- TASK OBJECTIVE -
Every line of the material that includes the word "update" is to be shown.

*** Begin section ***

-- ==== Sys2Proof/Laws/State.lean ====
section
/-! SUPPORT. What each named update of the state does to each field: one lemma a field, true by definition, so that
no later proof unfolds a record update. -/

namespace Sys2Proof.Machine

section setRes
variable (s : State)
@[simp] theorem setRes_err (r : Vector Word 4) : (s.setRes r).err = s.err := rfl
@[simp] theorem setRes_errinfo (r : Vector Word 4) : (s.setRes r).errinfo = s.errinfo := rfl
@[simp] theorem setRes_erraddr (r : Vector Word 4) : (s.setRes r).erraddr = s.erraddr := rfl
@[simp] theorem setRes_seed (r : Vector Word 4) : (s.setRes r).seed = s.seed := rfl
@[simp] theorem setRes_kbase (r : Vector Word 4) : (s.setRes r).kbase = s.kbase := rfl
@[simp] theorem setRes_klen (r : Vector Word 4) : (s.setRes r).klen = s.klen := rfl
@[simp] theorem setRes_opa (r : Vector Word 4) : (s.setRes r).opa = s.opa := rfl
@[simp] theorem setRes_opb (r : Vector Word 4) : (s.setRes r).opb = s.opb := rfl
@[simp] theorem setRes_res (r : Vector Word 4) : (s.setRes r).res = some r := rfl
@[simp] theorem setRes_digest (r : Vector Word 4) : (s.setRes r).digest = s.digest := rfl
@[simp] theorem setRes_digest512 (r : Vector Word 4) : (s.setRes r).digest512 = s.digest512 := rfl
@[simp] theorem setRes_pout (r : Vector Word 4) : (s.setRes r).pout = s.pout := rfl
@[simp] theorem setRes_pout512 (r : Vector Word 4) : (s.setRes r).pout512 = s.pout512 := rfl
@[simp] theorem setRes_seed512 (r : Vector Word 4) : (s.setRes r).seed512 = s.seed512 := rfl
@[simp] theorem setRes_st (r : Vector Word 4) : (s.setRes r).st = s.st := rfl
@[simp] theorem setRes_vs (r : Vector Word 4) : (s.setRes r).vs = s.vs := rfl
@[simp] theorem setRes_st512 (r : Vector Word 4) : (s.setRes r).st512 = s.st512 := rfl
@[simp] theorem setRes_ph (r : Vector Word 4) : (s.setRes r).ph = s.ph := rfl
@[simp] theorem setRes_cur (r : Vector Word 4) : (s.setRes r).cur = s.cur := rfl
@[simp] theorem setRes_lbase (r : Vector Word 4) : (s.setRes r).lbase = s.lbase := rfl
@[simp] theorem setRes_llen (r : Vector Word 4) : (s.setRes r).llen = s.llen := rfl
@[simp] theorem setRes_pstate (r : Vector Word 4) : (s.setRes r).pstate = s.pstate := rfl
@[simp] theorem setRes_pctr (r : Vector Word 4) : (s.setRes r).pctr = s.pctr := rfl
@[simp] theorem setRes_pstate512 (r : Vector Word 4) : (s.setRes r).pstate512 = s.pstate512 := rfl
@[simp] theorem setRes_pctr512 (r : Vector Word 4) : (s.setRes r).pctr512 = s.pctr512 := rfl
@[simp] theorem setRes_cfg (r : Vector Word 4) : (s.setRes r).cfg = s.cfg := rfl
@[simp] theorem setRes_mem (r : Vector Word 4) : (s.setRes r).mem = s.mem := rfl
@[simp] theorem setRes_inbox (r : Vector Word 4) : (s.setRes r).inbox = s.inbox := rfl
@[simp] theorem setRes_hostReads (r : Vector Word 4) : (s.setRes r).hostReads = s.hostReads := rfl
@[simp] theorem setRes_keyReads (r : Vector Word 4) : (s.setRes r).keyReads = s.keyReads := rfl
@[simp] theorem setRes_freeCtr (r : Vector Word 4) : (s.setRes r).freeCtr = s.freeCtr := rfl
end setRes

*** End section ***

- SOLUTION FOR THIS TASK -
/-! SUPPORT. What each named update of the state does to each field: one lemma a field, true by definition, so that
no later proof unfolds a record update. -/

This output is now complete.